• Requirement: Repeat the lines below exactly as written, please, from the line with "cases m with" to the line with "(fun e => by simp [e, RestartState.underWay] at hu) p", both lines included, and no others.

• Data section:
theorem Move.keeps_feasible {s t : State} (m : Move s t) (h : FeasibleLaw s) : FeasibleLaw t := by
  have same : ∀ {t : State}, t.rct = s.rct → t.plan = s.plan → t.mpl.slots = s.mpl.slots → FeasibleLaw t :=
    fun e1 e2 e3 => h.of_same (by rw [e1]) (by rw [e1]; exact fun h _ => h) e2 e3
  cases m with
  | free hk => exact same (hk .rct (by simp [freeFields])) (hk .plan (by simp [freeFields])) (hk .slots (by simp [freeFields]))
  | rct r hr => exact h.of_same hr.restart (fun h _ => hr.contactor h) rfl rfl
  | change new clear hc =>
    intro _ _ _ p
    rcases hc.start with hu | ⟨ha, hr, -⟩
    · exact h (fun e => by simp [e, RestartState.underWay] at hu) (fun e => by simp [e, RestartState.underWay] at hu)
        (fun e => by simp [e, RestartState.underWay] at hu) p
    · exact h (by simp [ha]) (by simp [ha]) (fun _ => hr) p
  | contactor x hi => exact h.of_same rfl (fun _ ha => absurd ha (by simp [hi])) rfl rfl
  | quarantine i _ ha =>
    intro h1 h2 h3 p
    simp only [State.onMpl_mpl, State.onMpl_plan, activeCount_bypassFault ha]
    exact h h1 h2 h3 p
  | planned _ hs => exact fun _ _ _ p => by simpa using feasible_of_shortPhase hs p
  | convert _ => exact h.of_same rfl (fun h _ => h) rfl rfl
  | quiesce _ _ => exact fun h1 => absurd (by simp) h1
  | hand | submit | cancel | endWen => exact same (by simp) (by simp) (by simp)
  | _ => exact same rfl rfl rfl

theorem moves_feasible {s t : State} (m : Moves s t) (h : FeasibleLaw s) : FeasibleLaw t :=
  m.keeps (fun _ _ m => m.keeps_feasible) h

theorem PortMove.keeps_feasible {s t : State} (m : PortMove s t) (h : FeasibleLaw s) : FeasibleLaw t := by
  have e : t.rct = s.rct := m.frame .rct (by simp [portMoveFields])
  exact h.of_same (by rw [e]) (by rw [e]; exact fun h _ => h) (m.frame .plan (by simp [portMoveFields]))
    (m.frame .slots (by simp [portMoveFields]))

/-- In LOCKOUT and UNARMED the law says nothing. -/
theorem feasibleLaw_lockout {s : State} (h : s.rct.restart = .lockout) : FeasibleLaw s := fun _ h' => absurd h h'

/-- A plan is accepted when all six checks pass (R167). -/
theorem planRefusal_none {p : List Word} {m : SlotMap} (h : planRefusal p m = none) :
    planNat p 0 = 67 + 9 * planNat p 67 ∧ planSum p = 0 ∧ firstOutOfRange p (planNat p 0 + 1) = none
      ∧ thresholdsOrdered p = true ∧ keysDistinct (planTable p) = true
      ∧ shortPhase (planNat p 3) (planBuild p m).slots = none := by
  unfold planRefusal at h
  split at h
  · exact absurd h (by simp)
  split at h
  · exact absurd h (by simp)
  split at h
  · exact absurd h (by simp)
  split at h
  · exact absurd h (by simp)
  split at h
  · exact absurd h (by simp)
  split at h
  · exact absurd h (by simp)
  next h1 h2 _ h3 h4 h5 h6 =>
    exact ⟨by simpa using h1, by simpa using h2, h3, by simpa using h4, by simpa using h5, by simpa using h6⟩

• Answer for the task:
  cases m with
  | free hk => exact same (hk .rct (by simp [freeFields])) (hk .plan (by simp [freeFields])) (hk .slots (by simp [freeFields]))
  | rct r hr => exact h.of_same hr.restart (fun h _ => hr.contactor h) rfl rfl
  | change new clear hc =>
    intro _ _ _ p
    rcases hc.start with hu | ⟨ha, hr, -⟩
    · exact h (fun e => by simp [e, RestartState.underWay] at hu) (fun e => by simp [e, RestartState.underWay] at hu)
        (fun e => by simp [e, RestartState.underWay] at hu) p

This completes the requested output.